# Wtb .270



## TheBeeDeeGee (Oct 3, 2017)

Looking for a decent .270 (or even .243) preferably with a scope. Not looking for a high dollar rifle, but I need a deer rifle. Figured I would ask on here just to see if someone might have something they might want to get rid of.


----------



## legoman97a (Mar 15, 2018)

https://r.tapatalk.com/shareLink?ur...hare_tid=49064&share_fid=1388031&share_type=t

Sent from my SM-G955U using Tapatalk


----------



## murfpcola (Aug 28, 2012)

If you decide to look at new rifles then I would look at the Thompson Center Compass. they are offering a rebate right now and I think some are sold with scopes. I love mine for a budget rifle and other folks locally have bragged on theirs.


----------



## TheBeeDeeGee (Oct 3, 2017)

murfpcola said:


> If you decide to look at new rifles then I would look at the Thompson Center Compass. they are offering a rebate right now and I think some are sold with scopes. I love mine for a budget rifle and other folks locally have bragged on theirs.

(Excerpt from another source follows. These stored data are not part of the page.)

-- ==== Sys2Proof/Tests/Slice0.lean ====
section
/-! SUPPORT. The model's own tests. Expected values come from the spec: 30_encoding R61 and R72, the programs of
95_test_vectors section 4 and 96_more_vectors section C, the tables of 95 sections 1 to 2 and 96 sections A and B. The
theorems named witness_… show that the hypotheses of the statement of that name can be met. -/

namespace Sys2Proof.Tests

open Sys2Proof Sys2Proof.Machine

-- The many small kernel evaluations below are run one after another: each would otherwise hold a thread of its own.
set_option Elab.async false

/-! ### Checks of records and of the assembled form -/

theorem test_record_too_long_refused : isCommandRecord (2 ^ 131) = false := by decide
theorem test_record_longest_accepted : isCommandRecord (2 ^ 131 - 1) = true := by decide
theorem test_decode_too_long_by_name : decodeNumber (2 ^ 131) = .error .notACommandRecord := by decide +kernel
theorem test_seed_not_assembled : (Instr.seed 0 1).assembled = false := by decide
theorem test_step_not_assembled : (Instr.step 1 0).assembled = false := by decide
theorem test_frac_not_assembled : (Instr.frac 0 1).assembled = false := by decide
theorem test_rand0_not_assembled : (Instr.rand0 1 0).assembled = false := by decide
theorem test_rand1_not_assembled : (Instr.rand1 0 1).assembled = false := by decide
theorem test_rand2_assembled : (Instr.rand2 1 1).assembled = true := by decide
theorem test_dump_not_assembled : (Instr.dump 0 1).assembled = false := by decide
theorem test_ill_not_assembled : (Instr.ill 1 0).assembled = false := by decide

/-! ### Decoding records written out from R60 and R61 -/

theorem test_decode_seed : decode 0x041D9A90EFE8000000123456789ABCDEF =
    .seed 0x41D9A90EFE800000 0x0123456789ABCDEF := by decide +kernel
theorem test_decode_step : decode 0x1000000000000000F000000000000000A = .step 0xF 0xA := by decide +kernel
theorem test_decode_frac : decode 0x28000000000000000FFFFFFFFFFFFFFFF =
    .frac 0x8000000000000000 0xFFFFFFFFFFFFFFFF := by decide +kernel
theorem test_decode_rand0 : decode 0x300000000000000000000000000000001 = .rand0 0 1 := by decide +kernel
theorem test_decode_rand1 : decode 0x440180000000000000000000000000000 = .rand1 0x4018000000000000 0 := by
  decide +kernel
theorem test_decode_rand2 : decode 0x5C0080000000000004008000000000000 =
    .rand2 0xC008000000000000 0x4008000000000000 := by decide +kernel
theorem test_decode_dump : decode 0x600000000000000000000000000000000 = .dump 0 0 := by decide +kernel
theorem test_decode_ill : decode 0x7FFFFFFFFFFFFFFFFFFFFFFFFFFFFFFFF =
    .ill 0xFFFFFFFFFFFFFFFF 0xFFFFFFFFFFFFFFFF := by decide +kernel

/-! ### One step on small states -/

/-- The registers SEED leaves for 1722039290 (GPRNG §8). -/
def golden : Regs := ⟨0x9C273D7EC3EE4C37, 0xE8D843E1505FBE3D, 0xB0A462974D1A8C4F, 0xF86E3D365E5EBD4B⟩

/-- The golden registers after one step (95 section 2.2). -/
def goldenNext : Regs := ⟨0xF5FB0FB930DFEE80, 0x1505FBE3DF4B0472, 0x52314BA68D4627E9, 0x6E3D365E5EBD4BED⟩

/-- A block holding registers, with a strap. -/
def holding (hardened : Bool) (r : Regs) : State := { State.reset with regs := some r, hardenedRange := hardened }

/-- The registers and the response a command leaves. -/
def outcome (i : Instr) (s : State) : Option (Option Regs × Option Response) :=
  match exec i s with
  | .next t => some (t.regs, t.response)
  | .fault _ => none
  | .refused _ => none

/-- A completed command with a 64-bit result. -/
def done (r : Regs) (v : Word) : Option (Option Regs × Option Response) := some (some r, some ⟨.ok, zext256 v⟩)

/-- A command that raised a condition. -/
def refusedWith (r : Option Regs) (c : Condition) : Option (Option Regs × Option Response) :=
  some (r, some ⟨.raised c, 0⟩)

thanks for the heads up. I had been looking at a Ruger American, but I would really like to save some cash by trying to find a used rifle with a scope if I could. I guess I should probably just rock the 12 gauge this season and try to find a deal after the season


----------



## billyb (Aug 22, 2012)

I have a Ruger American Compact 308 that I have not used much. Have a Vortex Crossfire scope. Sell both for $500.


----------



## MrFish (Aug 21, 2009)

TheBeeDeeGee said:


> thanks for the heads up. I had been looking at a Ruger American, but I would really like to save some cash by trying to find a used rifle with a scope if I could. I guess I should probably just rock the 12 gauge this season and try to find a deal after the season


Go to www.grabagun.com. You can get a Savage Axis combo in the low $300's and you can go up from there. Remington 700 ADL with scope in the mid $400's. Ruger American with a Vortex Crossfire II for about $470. Pay a $20 transfer fee and be done.


----------



## murfpcola (Aug 28, 2012)

Not the caliber you are looking for but $375 before the $50 rebate and that includes a Vortex scope

https://www.sportsmansoutdoorsupers...moor-with-vortex-4-12x44mm-crossfire-ii-scope


----------



## hjorgan (Sep 30, 2007)

You may think you want a .270 but you really want a .308. Many choices in rifles and ammo. From mice to moose, a .308 is the WD-40 of calibers. I have several great shooting guns, but the .308 is what I grab to hunt with.


----------



## OwenM (Sep 11, 2017)

I grabbed a TC 243 at academy the other day for the women. Those TC’s are good guns. They had a savage axis on sale for 275 with some cheap glass


----------